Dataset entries
=======

-- ==== Sys2Proof/Safety.lean ====
section
/-! DEFINITION. The words the claims use: what the register file shows, how a command ends, and what every state of a run
satisfies. -/

namespace Sys2Proof.Machine

/-- The value a list of named registers gives to register number n, by the register number arithmetic of 10_state.md section 4;
0 for every number not named. The machine reads registers by the table of R27 (`regOfNumber`) and not by this arithmetic. -/
def shownAt (shown : List (OutReg × Byte)) (n : RegNo) : Byte :=
  match shown.find? fun entry => entry.1.number == n with
  | none => 0
  | some entry => entry.2

/-- The registers read exactly as listed, and every other register number reads 0 ("A register that the command's rule does
not name reads 0 after the command", 30_encoding.md R81). -/
def OutFile.ShowsExactly (o : OutFile) (shown : List (OutReg × Byte)) : Prop :=
  ∀ n : RegNo, o.readNumber n = shownAt shown n

/-- The answer is a next state that differs from s in the register file only, and there the registers read exactly as listed.
So the ROM, the waiting operations and the values already returned to the host are as they were. -/
def NextShowing (answer : StepResult) (s : State) (shown : List (OutReg × Byte)) : Prop :=
  ∃ o : OutFile, answer = .next (s.setOut o) ∧ o.ShowsExactly shown

/-- In every state whose ROM holds a table t, the command completes and the registers then read exactly as listed for t. -/
def CompletesShowing (i : Instr) (shown : SBox → List (OutReg × Byte)) : Prop :=
  ∀ (s : State) (t : SBox), s.rom = some t → NextShowing (exec i s) s (shown t)

/-- In every state whose ROM holds a table, the command answers a next state in which STATUS reads st and every other register
reads 0 (60_exceptions.md R186). -/
def EndsWithStatus (i : Instr) (st : Byte) : Prop :=
  ∀ (s : State) (t : SBox), s.rom = some t → NextShowing (exec i s) s [(.status, st)]

/-- The word is none of the twelve commands. -/
def IllegalWord (w : Word) : Prop := ∃ e : DecodeError, decode w = .error e

/-- The column "IllegalCommand when (besides `Z != 0`)" of the table of 60_exceptions.md R182. -/
def IllegalByTable (w : Word) : Prop :=
  match (fieldOpc w).toNat with
  | 0x1 => fieldT w = true ∨ fieldB w ≠ 0#8
  | 0x2 => fieldT w = true ∨ fieldB w ≠ 0#8
  | 0x3 => fieldT w = true ∨ fieldB w ≠ 0#8
  | 0x4 => fieldT w = true
  | 0x5 => fieldT w = true
  | 0x6 => fieldT w = true ∨ fieldB w ≠ 0#8
  | 0x7 => False
  | 0x8 => False
  | 0x9 => False
  | _ => True

/-- The column "InvalidWidth when" of the table of 60_exceptions.md R182. -/
def TooWideByTable (w : Word) : Prop :=
  match (fieldOpc w).toNat with
  | 0x1 => 0x10 ≤ (fieldA w).toNat
  | 0x2 => 0x40 ≤ (fieldA w).toNat
  | 0x3 => 0x10 ≤ (fieldA w).toNat
  | 0x4 => 0x10 ≤ (fieldA w).toNat
  | 0x5 => 0x10 ≤ (fieldA w).toNat ∨ 0x10 ≤ (fieldB w).toNat
  | 0x6 => False
  | 0x7 => 0x10 ≤ (fieldA w).toNat ∨ 0x40 ≤ (fieldB w).toNat
  | 0x8 => False
  | 0x9 => False
  | _ => False

/-- The nine key-schedule registers of a key `KL0 || KR0` as the traced commands show them (10_state.md R30), from the
pseudocode of 42_key_schedule.md R124. -/
def shownSchedule (kl0 kr0 : Nibble) : List (OutReg × Byte) :=
  let kl1 := rotL kl0 1
  let kr1 := rotL kr0 1
  let kl2 := rotL kl1 2
  let kr2 := rotL kr1 2
  let kl3 := rotL kl2 1
  let kr3 := rotL kr2 1
  [(.kl .r1, kl1.setWidth 8), (.kr .r1, kr1.setWidth 8), (.k .r1, (compress kl1 kr1).setWidth 8),
   (.kl .r2, kl2.setWidth 8), (.kr .r2, kr2.setWidth 8), (.k .r2, (compress kl2 kr2).setWidth 8),
   (.kl .r3, kl3.setWidth 8), (.kr .r3, kr3.setWidth 8), (.k .r3, (compress kl3 kr3).setWidth 8)]

/-- Registers E to P of step record j for `F(r, k)`, written out from the formulas of 43_round_function.md R140 and R141:
`E = Expand(r)`, `X = E ^ k`, `ROW = X[5] || X[0]`, `COL = X[4:1]`, `SV = Subst(X)`, `P = Permute(SV)`. -/
def shownRound (t : SBox) (j : Round) (r : Nibble) (k : Sextet) : List (OutReg × Byte) :=
  let x := expand r ^^^ k
  [(.e j, (expand r).setWidth 8), (.x j, x.setWidth 8), (.row j, (x.extractLsb' 5 1 ++ x.extractLsb' 0 1).setWidth 8),
   (.col j, (x.extractLsb' 1 4).setWidth 8), (.sv j, (subst t x).setWidth 8), (.p j, (permute (subst t x)).setWidth 8)]

/-- Registers L and R of step record j (10_state.md R31). -/
def shownHalves (j : Round) (l r : Nibble) : List (OutReg × Byte) := [(.l j, l.setWidth 8), (.r j, r.setWidth 8)]

/-- The reserved register numbers (10_state.md R32). -/
def isReservedNumber (n : RegNo) : Bool :=
  [0x02, 0x03, 0x07, 0x0B, 0x0F].contains n.toNat || decide (0x28 ≤ n.toNat)

/-- The registers only a traced command writes: all of the trace but K1, K2, K3 (10_state.md R27, last column). -/
def OutReg.traceOnly : OutReg → Bool
  | .status => false
  | .res => false
  | .kl _ => true
  | .kr _ => true
  | .k _ => false
  | .e _ => true
  | .x _ => true
  | .row _ => true
  | .col _ => true
  | .sv _ => true
  | .p _ => true
  | .l _ => true
  | .r _ => true

/-- The five values STATUS can hold (10_state.md R28). -/
def statusValues : List Byte := [0x00, 0x01, 0x11, 0x06, 0x0A]

/-- What every state of a run satisfies. -/
structure State.Inv (s : State) : Prop where
  /-- A loaded ROM has the entry the spec states (10_state.md R21). -/
  rom : ∀ t, s.rom = some t → hasStatedEntry t = true
  /-- STATUS holds one of its five values (10_state.md R28). -/
  status : s.out.get .status ∈ statusValues
  /-- A register whose content is narrower than 8 bits reads with zeros above (10_state.md R27). -/
  widths : ∀ reg : OutReg, (s.out.get reg).toNat < 2 ^ reg.contentWidth
  /-- Without a successful command nothing but STATUS is non-zero (60_exceptions.md R186, R189; 10_state.md R39). -/
  failed : statusOk (s.out.get .status) = false → ∀ reg : OutReg, reg ≠ .status → s.out.get reg = 0
  /-- Without a valid trace the trace registers are 0 (10_state.md R27, R28). -/
  untraced : statusTv (s.out.get .status) = false → ∀ reg : OutReg, reg.traceOnly = true → s.out.get reg = 0

/-- Several steps, stopping at the first refusal. -/
def runSteps : Nat → State → StepResult
  | 0, s => .next s
  | k + 1, s =>
    match step s with
    | .next s' => runSteps k s'
    | .fault r => .fault r
    | .refused r => .refused r

/-- The state a step answers, if it answers one. -/
def nextState? {σ φ ρ : Type} (answer : Host.Outcome σ φ ρ) : Option σ :=
  match answer with
  | .next s => some s
  | .fault _ => none
  | .refused _ => none

/-- The reason a step is refused with, if it is. -/
def refusal? {σ φ ρ : Type} (answer : Host.Outcome σ φ ρ) : Option ρ :=
  match answer with
  | .next _ => none
  | .fault _ => none
  | .refused r => some r

end Sys2Proof.Machine
end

=======

Once the records have been read, print them all again exactly.

-- ==== Sys2Proof/Safety.lean ====
section
/-! DEFINITION. The words the claims use: what the register file shows, how a command ends, and what every state of a run
satisfies. -/

namespace Sys2Proof.Machine

/-- The value a list of named registers gives to register number n, by the register number arithmetic of 10_state.md section 4;
0 for every number not named. The machine reads registers by the table of R27 (`regOfNumber`) and not by this arithmetic. -/
def shownAt (shown : List (OutReg × Byte)) (n : RegNo) : Byte :=
  match shown.find? fun entry => entry.1.number == n with
  | none => 0
  | some entry => entry.2

/-- The registers read exactly as listed, and every other register number reads 0 ("A register that the command's rule does
not name reads 0 after the command", 30_encoding.md R81). -/
def OutFile.ShowsExactly (o : OutFile) (shown : List (OutReg × Byte)) : Prop :=
  ∀ n : RegNo, o.readNumber n = shownAt shown n

/-- The answer is a next state that differs from s in the register file only, and there the registers read exactly as listed.
So the ROM, the waiting operations and the values already returned to the host are as they were. -/
def NextShowing (answer : StepResult) (s : State) (shown : List (OutReg × Byte)) : Prop :=
  ∃ o : OutFile, answer = .next (s.setOut o) ∧ o.ShowsExactly shown

/-- In every state whose ROM holds a table t, the command completes and the registers then read exactly as listed for t. -/
def CompletesShowing (i : Instr) (shown : SBox → List (OutReg × Byte)) : Prop :=
  ∀ (s : State) (t : SBox), s.rom = some t → NextShowing (exec i s) s (shown t)

/-- In every state whose ROM holds a table, the command answers a next state in which STATUS reads st and every other register
reads 0 (60_exceptions.md R186). -/
def EndsWithStatus (i : Instr) (st : Byte) : Prop :=
  ∀ (s : State) (t : SBox), s.rom = some t → NextShowing (exec i s) s [(.status, st)]

/-- The word is none of the twelve commands. -/
def IllegalWord (w : Word) : Prop := ∃ e : DecodeError, decode w = .error e

/-- The column "IllegalCommand when (besides `Z != 0`)" of the table of 60_exceptions.md R182. -/
def IllegalByTable (w : Word) : Prop :=
  match (fieldOpc w).toNat with
  | 0x1 => fieldT w = true ∨ fieldB w ≠ 0#8
  | 0x2 => fieldT w = true ∨ fieldB w ≠ 0#8
  | 0x3 => fieldT w = true ∨ fieldB w ≠ 0#8
  | 0x4 => fieldT w = true
  | 0x5 => fieldT w = true
  | 0x6 => fieldT w = true ∨ fieldB w ≠ 0#8
  | 0x7 => False
  | 0x8 => False
  | 0x9 => False
  | _ => True

/-- The column "InvalidWidth when" of the table of 60_exceptions.md R182. -/
def TooWideByTable (w : Word) : Prop :=
  match (fieldOpc w).toNat with
  | 0x1 => 0x10 ≤ (fieldA w).toNat
  | 0x2 => 0x40 ≤ (fieldA w).toNat
  | 0x3 => 0x10 ≤ (fieldA w).toNat
  | 0x4 => 0x10 ≤ (fieldA w).toNat
  | 0x5 => 0x10 ≤ (fieldA w).toNat ∨ 0x10 ≤ (fieldB w).toNat
  | 0x6 => False
  | 0x7 => 0x10 ≤ (fieldA w).toNat ∨ 0x40 ≤ (fieldB w).toNat
  | 0x8 => False
  | 0x9 => False
  | _ => False

/-- The nine key-schedule registers of a key `KL0 || KR0` as the traced commands show them (10_state.md R30), from the
pseudocode of 42_key_schedule.md R124. -/
def shownSchedule (kl0 kr0 : Nibble) : List (OutReg × Byte) :=
  let kl1 := rotL kl0 1
  let kr1 := rotL kr0 1
  let kl2 := rotL kl1 2
  let kr2 := rotL kr1 2
  let kl3 := rotL kl2 1
  let kr3 := rotL kr2 1
  [(.kl .r1, kl1.setWidth 8), (.kr .r1, kr1.setWidth 8), (.k .r1, (compress kl1 kr1).setWidth 8),
   (.kl .r2, kl2.setWidth 8), (.kr .r2, kr2.setWidth 8), (.k .r2, (compress kl2 kr2).setWidth 8),
   (.kl .r3, kl3.setWidth 8), (.kr .r3, kr3.setWidth 8), (.k .r3, (compress kl3 kr3).setWidth 8)]

/-- Registers E to P of step record j for `F(r, k)`, written out from the formulas of 43_round_function.md R140 and R141:
`E = Expand(r)`, `X = E ^ k`, `ROW = X[5] || X[0]`, `COL = X[4:1]`, `SV = Subst(X)`, `P = Permute(SV)`. -/
def shownRound (t : SBox) (j : Round) (r : Nibble) (k : Sextet) : List (OutReg × Byte) :=
  let x := expand r ^^^ k
  [(.e j, (expand r).setWidth 8), (.x j, x.setWidth 8), (.row j, (x.extractLsb' 5 1 ++ x.extractLsb' 0 1).setWidth 8),
   (.col j, (x.extractLsb' 1 4).setWidth 8), (.sv j, (subst t x).setWidth 8), (.p j, (permute (subst t x)).setWidth 8)]

/-- Registers L and R of step record j (10_state.md R31). -/
def shownHalves (j : Round) (l r : Nibble) : List (OutReg × Byte) := [(.l j, l.setWidth 8), (.r j, r.setWidth 8)]

/-- The reserved register numbers (10_state.md R32). -/
def isReservedNumber (n : RegNo) : Bool :=
  [0x02, 0x03, 0x07, 0x0B, 0x0F].contains n.toNat || decide (0x28 ≤ n.toNat)

/-- The registers only a traced command writes: all of the trace but K1, K2, K3 (10_state.md R27, last column). -/
def OutReg.traceOnly : OutReg → Bool
  | .status => false
  | .res => false
  | .kl _ => true
  | .kr _ => true
  | .k _ => false
  | .e _ => true
  | .x _ => true
  | .row _ => true
  | .col _ => true
  | .sv _ => true
  | .p _ => true
  | .l _ => true
  | .r _ => true

/-- The five values STATUS can hold (10_state.md R28). -/
def statusValues : List Byte := [0x00, 0x01, 0x11, 0x06, 0x0A]

/-- What every state of a run satisfies. -/
structure State.Inv (s : State) : Prop where
  /-- A loaded ROM has the entry the spec states (10_state.md R21). -/
  rom : ∀ t, s.rom = some t → hasStatedEntry t = true
  /-- STATUS holds one of its five values (10_state.md R28). -/
  status : s.out.get .status ∈ statusValues
  /-- A register whose content is narrower than 8 bits reads with zeros above (10_state.md R27). -/
  widths : ∀ reg : OutReg, (s.out.get reg).toNat < 2 ^ reg.contentWidth
  /-- Without a successful command nothing but STATUS is non-zero (60_exceptions.md R186, R189; 10_state.md R39). -/
  failed : statusOk (s.out.get .status) = false → ∀ reg : OutReg, reg ≠ .status → s.out.get reg = 0
  /-- Without a valid trace the trace registers are 0 (10_state.md R27, R28). -/
  untraced : statusTv (s.out.get .status) = false → ∀ reg : OutReg, reg.traceOnly = true → s.out.get reg = 0

/-- Several steps, stopping at the first refusal. -/
def runSteps : Nat → State → StepResult
  | 0, s => .next s
  | k + 1, s =>
    match step s with
    | .next s' => runSteps k s'
    | .fault r => .fault r
    | .refused r => .refused r

/-- The state a step answers, if it answers one. -/
def nextState? {σ φ ρ : Type} (answer : Host.Outcome σ φ ρ) : Option σ :=
  match answer with
  | .next s => some s
  | .fault _ => none
  | .refused _ => none

/-- The reason a step is refused with, if it is. -/
def refusal? {σ φ ρ : Type} (answer : Host.Outcome σ φ ρ) : Option ρ :=
  match answer with
  | .next _ => none
  | .fault _ => none
  | .refused r => some r

end Sys2Proof.Machine
end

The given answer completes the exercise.